In the present embodiment, the pixel definition layer 23 may define a function opening 232 that may expose at least a portion of the color change layer 24. The anode electrode 221 may extend out of the pixel opening 231 and extend into the function opening 232 to contact and overlap with the color change layer 24. The anode electrode 221 may be spaced apart from the cathode electrode 223 by the light emitting layer 222. Further, the cathode electrode 223 may extend into the function opening 232 to contact the color change layer 24 to further serve as a first electrode 241 of the color change layer 24. A side of the color change layer 24 near the glass substrate 21 may be arranged with a second electrode 242. That is, in the direction perpendicular to the glass substrate 21, two opposite sides of the color change layer 24 may be respectively arranged with the cathode electrode 223 and the second electrode 242. The cathode electrode 223 may further serve as the first electrode 241 of the color change layer 24, such that the cathode electrode 223 and the second electrode 242 cooperatively generate an applied electric field configured to control the state of the color change layer 24.

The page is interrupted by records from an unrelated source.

-- ==== Sys2Proof/Machine/Dispatch.lean ====
section
/-!
DEFINITION. The meaning of each operation, one arm per constructor of Instr.
-/

namespace Sys2Proof.Machine

def exec (i : Instr) (s : State) : Host.Outcome State Fault Refusal :=
  match i with
  | .reset => Sys2Proof.Machine.execReset s
  | .edge interval => Sys2Proof.Machine.execEdge interval s
  | .tick => Sys2Proof.Machine.execTick s
  | .dispatch => Sys2Proof.Machine.execDispatch s
  | .nop => Sys2Proof.Machine.execNop s
  | .classify edgeValid interval => Sys2Proof.Machine.execClassify edgeValid interval s

end Sys2Proof.Machine
end

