/-- Under the invariants a cycle without `rst` leaves Sampling(n) as it is, or samples a bit of its edge. -/
theorem CycleEffect.eq_after_sampling {s t : State} {ci : CycleInput} (h : CycleEffect s ci t) (hinv : s.Inv)
    (hready : s.cmdReady = false) (hs : s.startSeen = true) :
    (ci.rst = true ∧ t = s.fullReset) ∨ (ci.rst = false ∧ ci.edgeValid = false ∧ t = s) ∨
      (ci.rst = false ∧ ci.edgeValid = true ∧ ∃ one, t = s.sampleBit one) := by
  have harmed : s.armed = false := armed_eq_false_of_startSeen hinv hs
  obtain ⟨-, hpending, -⟩ := hinv
  cases h with
  | reset hr => exact .inl ⟨hr, rfl⟩
  | timeout _ _ hon | count _ hon | countAndDiscard _ hon => simp [harmed] at hon
  | arm _ hon | discard _ hon => simp [hready] at hon
  | start _ _ _ hnone => simp [hs] at hnone
  | sample hr hedge => exact .inr (.inr ⟨hr, hedge, _, rfl⟩)
  | stay hr _ hquiet =>
    refine .inr (.inl ⟨hr, Bool.eq_false_iff.mpr fun hedge => ?_, rfl⟩)
    have hzero : s.bitsRem = 0 := hquiet hedge ((listening_iff s).mpr ⟨hready, harmed⟩) hs
    exact absurd (hpending.mpr ⟨hs, hzero⟩) (by simp [hready])

/-- Settles O34, one lemma for each decode state of the pre-state. -/
theorem decodeStateMovesAlongItsEdges : Obligations.DecodeStateMovesAlongItsEdges := by
  intro s t ci hinv hdec hstep
  have heffect := step_effect hdec hstep
  cases hready : s.cmdReady with
  | true =>
    rw [decodeState_of_pending hready]
    exact heffect.decodeState_after_complete hready
  | false =>
    cases hs : s.startSeen with
    | false =>
      rw [decodeState_of_awaiting hready hs]
      exact heffect.decodeState_after_awaitingStart hready hs
    | true =>
      rw [decodeState_of_sampling hready hs]
      obtain ⟨hr, rfl⟩ | ⟨hr, hedge, rfl⟩ | ⟨hr, hedge, one, rfl⟩ := heffect.eq_after_sampling hinv hready hs
      · exact .inl ⟨hr, decodeState_of_decodeInitial (decodeReset_decodeInitial _)⟩
      · exact .inr (.inl ⟨hr, hedge, decodeState_of_sampling hready hs⟩)
      · obtain ⟨hmore, hstate⟩ | ⟨hlast, hstate⟩ := decodeState_sampleBit (s := s.nextCycle) one hready hs
        · exact .inr (.inr (.inl ⟨hr, hedge, hmore, hstate⟩))
        · exact .inr (.inr (.inr ⟨hr, hedge, hlast, hstate⟩))

/-! ## Who turns the output off, and who raises `cmd_ready` (R19, R20) -/

/-- Settles O36: every effect but the two full resets keeps `armed` and `led_out` where they are on. -/
theorem onlyTimeoutOrResetTurnsTheOutputOff : Obligations.OnlyTimeoutOrResetTurnsTheOutputOff := by
  intro s t ci hdec hstep hoff
  cases step_effect hdec hstep with
  | reset hr => exact .inl hr
  | timeout _ htick harmed hreach => exact .inr ⟨htick, harmed, hreach, fullReset_isResetState _⟩
  | count | countAndDiscard | arm | discard | start | sample | stay => simp at hoff

/-- Settles O37: of the effects only a sampled bit can raise `cmd_ready`. -/
theorem commandBecomesPendingOnlyOnTheLastBit : Obligations.CommandBecomesPendingOnlyOnTheLastBit := by
  intro s t ci hdec hstep hready hraised
  cases step_effect hdec hstep with
  | reset | timeout | countAndDiscard | arm | discard => simp at hraised
  | count | start | stay => simp [hready] at hraised
  | sample hr hedge hl hs hb =>
    obtain ⟨-, harmed⟩ := (listening_iff _).mp hl
    have hlast : s.bitsRem = 1 :=
      of_decide_eq_true ((sampleBit_cmdReady_of_not_ready (s := s.nextCycle) _ hready).symm.trans hraised)
    exact ⟨hr, hedge, harmed, hs, hlast, sub_eq_zero.mpr hlast⟩

/-! ## A `TARGET` that no command matches (R78) -/

/-- A property that every step keeps holds after every number of cycles. -/
theorem cycles_keep {P : State → Prop} (hkeep : ∀ s t, P s → step s = .next t → P t) {n : Nat} {s t : State} (h : P s)
    (hrun : cycles n s = .next t) : P t := by
  induction n generalizing s with
  | zero =>
    cases hrun
    exact h
  | succ n ih =>
    cases hstep : step s with
    | next u =>
      rw [cycles_succ hstep] at hrun
      exact ih (hkeep s u h hstep) hrun
    | fault r => cases r
    | refused r => simp [cycles, hstep] at hrun
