-- ==== Sys2Proof/Word.lean ====
section
/-! DEFINITION. The two scalar types of the block: bytes and position markers. -/

namespace Sys2Proof

/-- A byte (00_scope.md R5: "8 bits, values 0 to 255"). -/
abbrev Byte := BitVec 8

/-- A position marker. The spec leaves its width `POS_W` open (00_scope.md R5) and the block only copies
markers (30_encoding.md R41), so it is a number, not a word.
Mark: DESIGN CHOICE, safe (log 1). -/
abbrev Pos := Nat

end Sys2Proof
end

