-- ==== Sys2Proof/Tests/Slice0.lean ====
section
/-! SUPPORT. Tests with expected values from the spec (95_test_vectors.md, the encoding strings of
spec/opcode_table.json), and for every statement with hypotheses a state and operands that meet them. -/

namespace Sys2Proof.Tests

open Sys2Proof Sys2Proof.Machine Sys2Proof.Safety

/-! ## Well-formedness: the one check refuses both wrong bytes -/

theorem test_wf_refuses_hdrSof_below_0x80 : (Instr.hdrSof 0x05#8).wf = false := by decide
theorem test_wf_refuses_hdrBad_from_0x80 : (Instr.hdrBad 0x80#8).wf = false := by decide
theorem test_wf_accepts_the_boundary : (Instr.hdrSof 0x80#8).wf = true ∧ (Instr.hdrBad 0x7F#8).wf = true := by
  decide

/-! ## Decoding: words written out from the encoding strings -/

/-- `ss0dvvvvvvvv` -/
theorem test_decode_nop : decodeTableWord 16 0b100101010101 = some (.nop .checksum true 0x55#8) := by decide
/-- `ss10vvvvvvvv` -/
theorem test_decode_ignore : decodeTableWord 16 0b011000001111 = some (.ignore .data 0x0F#8) := by decide
/-- `00111vvvvvvv` -/
theorem test_decode_hdrSof : decodeTableWord 16 0b001110000010 = some (.hdrSof 0x82#8) := by decide
/-- `00110vvvvvvv` -/
theorem test_decode_hdrBad : decodeTableWord 16 0b001100000101 = some (.hdrBad 0x05#8) := by decide
/-- `0111vvvvvvvv` -/
theorem test_decode_data : decodeTableWord 16 0b011110101010 = some (.data 0xAA#8) := by decide
/-- `1011vvvvvvvv` -/
theorem test_decode_cksum : decodeTableWord 16 0b101100010111 = some (.cksum 0x17#8) := by decide
/-- `1111vvvvvvvv` -/
theorem test_decode_errByte : decodeTableWord 16 0b111101010101 = some (.errByte 0x55#8) := by decide
/-- `1cc` -/
theorem test_decode_reset : decodeTableWord 8 0b101 = some (.reset 0b01#2) := by decide
/-- `000` -/
theorem test_decode_cmdNone : decodeTableWord 8 0b000 = some .cmdNone := by decide
/-- `001` -/
theorem test_decode_cmdToHeader : decodeTableWord 8 0b001 = some .cmdToHeader := by decide
/-- `010` -/
theorem test_decode_cmdToError : decodeTableWord 8 0b010 = some .cmdToError := by decide
/-- `011` -/
theorem test_decode_cmdRsvd : decodeTableWord 8 0b011 = some .cmdRsvd := by decide
/-- A bit above the key is no instruction (log 11). -/
theorem test_decode_refuses_padding : decodeTableWord 16 0x1380 = none ∧ decodeTableWord 8 0x08 = none := by
  decide
/-- The input words of the stimulus table (30_encoding.md R57). -/
theorem test_input_words :
    inputWord (byteInput 0x83#8 0 0) = 0x383#13 ∧ inputWord (nonDataInput 0x01#8 0 0) = 0x201#13 ∧
    inputWord Input.idle = 0x000#13 ∧ inputWord (withToHeader (byteInput 0x05#8 0 0)) = 0x705#13 ∧
    inputWord (withToError Input.idle) = 0x800#13 ∧ inputWord (withReserved Input.idle) = 0xC00#13 ∧
    inputWord resetInput = 0x1000#13 := by decide

/-! ## Single steps -/

/-- The state a step leads to. -/
def nextOf (r : Result) : Option State :=
  match r with
  | .next s => some s
  | .fault _ => none
  | .refused _ => none

/-- The step of `s` on the input `i`. -/
def on (s : State) (i : Input) : Option State := nextOf (step { s with pending := [i] })

/-- The fields a test looks at. -/
structure Seen where
  stOut : BitVec 2
  ack : Bool
  cnt : Nat
  sum : Byte
  events : List Event
deriving DecidableEq, Repr

def seen (s : State) : Seen := ⟨stOut s, s.cmdAck, s.cnt.toNat, s.sum, s.events⟩

/-- The registers of the end states of 95_test_vectors.md. -/
structure Registers where
  expLen : Nat
  destId : Byte
  srcId : Byte
  fstart : Pos
  fend : Pos
  csValid : Bool
  dumpHdrDone : Bool
deriving DecidableEq, Repr

def registers (s : State) : Registers :=
  ⟨s.expLen.toNat, s.destId, s.srcId, s.fstart, s.fend, s.csValid, s.dumpHdrDone⟩

/-- W6b after step 4. -/
def afterFour : State :=
  { State.reset with
    st := .data, expLen := 5#8, cnt := 4#8, sum := 0x5C#8, destId := 0x10#8, srcId := 0x20#8, fstart := 20
    buf := [(0, 0x82#8), (1, 0x10#8), (2, 0x20#8), (3, 0xAA#8)] }

/-- W6b after step 5. -/
def afterFive : State :=
  { State.reset with
    st := .checksum, expLen := 5#8, cnt := 5#8, sum := 0x17#8, destId := 0x10#8, srcId := 0x20#8
    fstart := 20, fend := 59
    buf := [(0, 0x82#8), (1, 0x10#8), (2, 0x20#8), (3, 0xAA#8), (4, 0xBB#8)] }

/-- V5.1 after step 2: the next byte is the source and the last before the checksum. -/
def afterDestination : State :=
  { State.reset with
    st := .data, expLen := 3#8, cnt := 2#8, sum := 0x81#8, destId := 0x01#8, fstart := 20
    buf := [(0, 0x80#8), (1, 0x01#8)] }

/-- `Error` entered in the middle of W6b, V3.3's way. -/
def inError : State := { afterFour with st := .error }

/-- V1.2, `IDLE` in `Data`. -/
theorem test_nop_in_data :
    (on afterFour Input.idle).map seen = some ⟨0b01#2, false, 4, 0x5C#8, []⟩ := by decide

/-- The example of 44_error_and_nondata.md R93, and in `Checksum` the event is not the checksum byte. -/
theorem test_ignore_in_data_and_checksum :
    (on afterDestination (nonDataInput 0x00#8 0 9)).map seen = some ⟨0b01#2, false, 2, 0x81#8, []⟩ ∧
    (on afterFive (nonDataInput 0x17#8 0 9)).map seen = some ⟨0b10#2, false, 5, 0x17#8, []⟩ := by decide

/-- W6b, step 1. -/
theorem test_hdrSof_starts_w6b :
    (on State.reset (byteInput 0x82#8 10 19)).map seen =
      some ⟨0b01#2, false, 1, 0x82#8, [.ann 10 19 .control .header 0x82#8]⟩ := by decide

/-- V3.3, step 4: a command and a header in one step, over an abandoned frame. -/
theorem test_hdrSof_after_an_abandoned_frame :
    (on inError (withToHeader (byteInput 0x81#8 40 49))).map seen =
      some ⟨0b01#2, true, 1, 0x81#8, [.ann 40 49 .control .header 0x81#8]⟩ := by decide

/-- W7, step 1. -/
theorem test_hdrBad_w7 :
    (on State.reset (byteInput 0x05#8 10 19)).map seen =
      some ⟨0b00#2, false, 0, 0x00#8, [.ann 10 19 .inlineError .sofMalformed 0x05#8]⟩ := by decide

/-- V3.3, step 1: the rejected command and the malformed header in one step. -/
theorem test_hdrBad_with_a_rejected_command :
    (on State.reset (withToHeader (byteInput 0x05#8 10 19))).map seen =
      some ⟨0b00#2, false, 0, 0x00#8, [.ann 10 19 .inlineError .sofMalformed 0x05#8]⟩ := by decide

/-- W6b, step 5: the last payload byte moves to `Checksum`, and `fend` is its end. -/
theorem test_data_last_payload_byte :
    (on afterFour (byteInput 0xBB#8 50 59)).map seen =
      some ⟨0b10#2, false, 5, 0x17#8, [.ann 50 59 .data .data 0xBB#8]⟩ ∧
    (on afterFour (byteInput 0xBB#8 50 59)).map registers =
      some ⟨5, 0x10#8, 0x20#8, 20, 59, false, false⟩ := by decide

/-- V5.1, step 3: with `exp_len = 3` the source byte ends the data. -/
theorem test_data_source_ends_the_data :
    (on afterDestination (byteInput 0x02#8 30 39)).map seen =
      some ⟨0b10#2, false, 3, 0x83#8, [.ann 30 39 .control .source 0x02#8]⟩ ∧
    (on afterDestination (byteInput 0x02#8 30 39)).map registers =
      some ⟨3, 0x01#8, 0x02#8, 20, 39, false, false⟩ := by decide
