-- ==== Sys2Proof/Syntax.lean ====
section
/-! DEFINITION. Syntax.lean: the commands of the block, one constructor per row of spec/opcode_table.json, and the types
of their operands. The table gives no operands and no bits; an operand is what the spec says the event brings from outside
(log entry 1). -/

set_option Elab.async false

namespace Sys2Proof

/-- The path by which a register access comes (R636). -/
inductive Path where
  | hostPrimary | hostGroup | hostManager | mgmtCore | ringEngine | cmdRing (c : Chan) | image | twinResync | debugPort
  deriving DecidableEq, Repr

/-- A network port, A or B (R58). -/
inductive NetPort where
  | a | b
  deriving DecidableEq, Repr

/-- The gates of R29; the two-way gates GT3 and GS3 once for each way. -/
inductive Gate where
  | gn1 | gn2 | gm1 | gm2 | gv1 | gv2 | gl1 | gl2 | gp1 | gp2
  | gd1 | gd2 | gd3 | gd4 | gd5 | gd6 | gd7
  | gt1 | gt2 | gt3p | gt3t | gs1 | gs2 | gs3s | gs3m
  deriving DecidableEq, Repr

/-- What an Announce message carries for the best master clock algorithm (R56; fields of IEEE 1588-2008, PRESUMED,
log entry 20). -/
structure Announce where
  prio1 : Byte
  clockClass : Byte
  accuracy : Byte
  variance : Word16
  prio2 : Byte
  gm : BitVec 64
  steps : Word16
  deriving DecidableEq, Repr

/-- The processors a debug halt can stop (R207, R37). -/
inductive Proc where
  | management | musicBox | ventriloquist | marionette | tinSoldier | device
  deriving DecidableEq, Repr

/-- A source of the PWM trip matrix (R173): LEGnn_FLT_N or TRIPn_N. -/
inductive FaultSrc where
  | leg (l : Leg)
  | trip (n : Fin 4)
  deriving DecidableEq, Repr

/-- What a slice calibration measures (R226): G in 2^-14, O in quarter LSB, and at the three points the RMS noise and the error of the
corrected mean in 1/1000 LSB. -/
structure CalOutcome where
  gain : Nat
  offs : Int
  noise : List Nat
  errs : List Int
  deriving DecidableEq, Repr

/-- The PLLs with a lock detector of their own besides the media PLL (R585). -/
inductive Pll where
  | network | system | twin
  deriving DecidableEq, Repr

/-- The straps sampled at the release of RESET_N (R551). -/
structure Straps where
  role : Bool
  mgr : Bool
  addr : BitVec 3
  bootsel : BitVec 2
  deriving DecidableEq, Repr

/-- The header of a Twin Link frame as received, but its TYPE, which the command says (R383). -/
structure LinkHead where
  flags : Byte
  blk : Word16
  len : Word16
  hcrc : Word16
  deriving DecidableEq, Repr

/-- A Twin Link frame as received (R383 to R386): its header, the index byte of each payload word in order, and the error patterns of the
coded words that arrived with one. What its words carry stands beside it. -/
structure LinkRx where
  head : LinkHead
  ixs : List Byte
  errs : List (BitVec 145)
  deriving DecidableEq, Repr

/-- What IDENT carries (R389, R426). -/
structure Ident where
  sysId : Word
  role : Bool
  owner : Bool
  lc : Byte
  devnum : BitVec 64
  digest : BitVec 256
  deriving DecidableEq, Repr

/-- The record of channel c in a snapshot (R397). The spec gives the words of each group and not the place of each element, so the
elements stand here by name; tokens stand for states the spec does not describe (log entry 40). -/
structure SnapChan where
  /-- Lane S and W, and the following-error delay line. -/
  s : List Int := []
  w : List Int := []
  rLine : List (List Int) := []
  /-- Chain states of the LIVE bank, which is the new chain's during a crossfade: DC blocker, biquads and both limiters. -/
  dcb : BitVec 64 := 0
  eq : List (Word × Word) := []
  peak : BitVec 64 := 0
  rms : BitVec 64 := 0
  /-- Both cone states as x, v, i; thermal states; current-square sum; resistance estimator sums; gT; last g, as delivered and as received;
  fallback gain and mean square; ρ_slow. -/
  pred : List Word := []
  track : List Word := []
  tc : Word := 0
  tm : Word := 0
  sumI2 : Word := 0
  reNum : Word := 0
  reDen : Word := 0
  gT : Word := 0
  g : Word := 0
  gain : Word := 0
  fbGain : Word := 0
  fbMs : Word := 0
  rhoSlow : Word := 0
  /-- Fit state, scale factors and Rms in use. -/
  fitTok : BitVec 64 := 0
  sB : Word := 0
  sK : Word := 0
  sL : Word := 0
  rmsMech : Option Word := none
  /-- Sweep: phase, point, samples, periods measured, DFT sums, phase accumulator and its advance, points measured, ramp-out. -/
  swPhase : Nat := 0
  swPoint : Nat := 0
  swCnt : Int := 0
  swMeas : Nat := 0
  swV : Word × Word := (0, 0)
  swI : Word × Word := (0, 0)
  swAcc : Nat := 0
  swInc : Nat := 0
  swPoints : List (Word × Word × Word) := []
  swTail : Nat × Int × Nat × Nat := (0, 0, 0, 0)
  deriving DecidableEq, Repr

/-- A snapshot S(B) (R396, R397): boundary B, ASRC states of the 8 domains, (WIDX, WSEQ) of the 32 rings, channel records. The elements
marked Own and Check only are not used by the receiver. -/
structure Snap where
  block : Nat := 0
  asrc : List (BitVec 64) := []
  rings : List (Nat × Nat) := []
  chans : List SnapChan := []
  deriving DecidableEq, Repr

/-- What an RSYNC frame carries (R407). The spec names the regions and not their layout, so their contents stand here by name (log
entry 40): words of the Music Box, table, lane and speaker banks with bank LIVE or NEXT, registers of the shared set, gain hold histories
and fit state of a channel, scene state, and END. -/
inductive Resync where
  | mbBank (c : Chan) (next : Bool) (offset : Nat) (ws : List Word)
  | table (next : Bool) (offset : Nat) (ws : List Word)
  | laneBank (c : Chan) (next : Bool) (offset : Nat) (ws : List Word)
  | spkBank (c : Chan) (next : Bool) (offset : Nat) (ws : List Word)
  | regs (l : List (Word16 × Word))
  | hist (c : Chan) (gr hold : List Word) (fitTok : BitVec 64) (sB sK sL : Word) (rmsMech : Option Word)
  | scene (state liveId idNext : Nat) (atBlock : Nat) (mask : Word16) (started : Bool) (blocks : List Nat) (need : Nat)
  | endMark (bR : Nat) (digest : Word)
  deriving DecidableEq, Repr

/-- A ring frame as received (R418 to R421): the header fields with HCRC, whether K29.7 follows at its place, the 32-byte command slot and the
32 node slots. -/
structure RingFrame where
  enum : Bool
  fold : Bool
  blk : BitVec 48
  origin : Word
  cluster : Byte
  nodes : Byte
  hcrc : Word16
  endOk : Bool
  cmd : List Byte
  slots : List (List Byte)
  deriving DecidableEq, Repr

/-- A fabric transaction waiting at a port (R490 to R494): a read of `beats` beats, or a write of the listed beats with their strobes and the
error patterns that their coded words meet in transit (R28, R508); the cycles it has waited. -/
structure FabReq where
  master : Fin 9
  addr : Word
  write : Bool
  beats : Nat
  data : List Quad
  strobes : List Word16
  errs : List (BitVec 145) := []
  waited : Nat
  deriving DecidableEq, Repr

/-- A fuse write of R574. -/
inductive FuseWrite where
  | key (slot : Fin 2) (bytes : List Byte)
  | credential (bytes : List Byte)
  | revoke (slot : Fin 2)
  deriving DecidableEq, Repr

When the temperature of the light emitting unit 22 is less than or equal to the threshold temperature, an electrical potential of the second electrode 242 may be controlled to adjust strength of the electric field between the first electrode 241 and the second electrode 242, enabling the color change layer 24 to have the first transmittance rate, and the first transmittance rate may be in a range of 80% to 100%.

When the temperature of the light emitting unit 22 is greater than the threshold temperature, the electrical potential of the second electrode 242 may be controlled to adjust the strength of the electric field between the first electrode 241 and the second electrode 242, enabling the color change layer 24 to have the second transmittance rate, and the second transmittance rate may be in a range of 0 to 80%.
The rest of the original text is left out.